-- ==== Sys2Proof/Machine/Dispatch.lean ====
section
/-! DEFINITION. One arm per command: the CORE step that performs it (R38). -/

namespace Sys2Proof.Machine

/-- The CORE step of command `i` (R38): "performs the whole of the command in PENDING atomically". -/
def exec (i : Instr) (s : State) : Host.Outcome State Fault Refusal :=
  match i with
  | .nop => Sys2Proof.Machine.execNop s
  | .buildSbox => Sys2Proof.Machine.execBuildSbox s
  | .ksXor => Sys2Proof.Machine.execKsXor s
  | .sub => Sys2Proof.Machine.execSub s
  | .invSub => Sys2Proof.Machine.execInvSub s
  | .rotl3 => Sys2Proof.Machine.execRotl3 s
  | .rotr3 => Sys2Proof.Machine.execRotr3 s
  | .reverse => Sys2Proof.Machine.execReverse s
  | .encode => Sys2Proof.Machine.execEncode s
  | .decode => Sys2Proof.Machine.execDecode s

end Sys2Proof.Machine
end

..........

### PROBLEM DETAILS
The material above should be returned exactly, in full.

### OUTPUT OF THE EXERCISE
-- ==== Sys2Proof/Machine/Dispatch.lean ====
section
/-! DEFINITION. One arm per command: the CORE step that performs it (R38). -/

namespace Sys2Proof.Machine

/-- The CORE step of command `i` (R38): "performs the whole of the command in PENDING atomically". -/
def exec (i : Instr) (s : State) : Host.Outcome State Fault Refusal :=
  match i with
  | .nop => Sys2Proof.Machine.execNop s
  | .buildSbox => Sys2Proof.Machine.execBuildSbox s
  | .ksXor => Sys2Proof.Machine.execKsXor s
  | .sub => Sys2Proof.Machine.execSub s
  | .invSub => Sys2Proof.Machine.execInvSub s
  | .rotl3 => Sys2Proof.Machine.execRotl3 s
  | .rotr3 => Sys2Proof.Machine.execRotr3 s
  | .reverse => Sys2Proof.Machine.execReverse s
  | .encode => Sys2Proof.Machine.execEncode s
  | .decode => Sys2Proof.Machine.execDecode s

end Sys2Proof.Machine
end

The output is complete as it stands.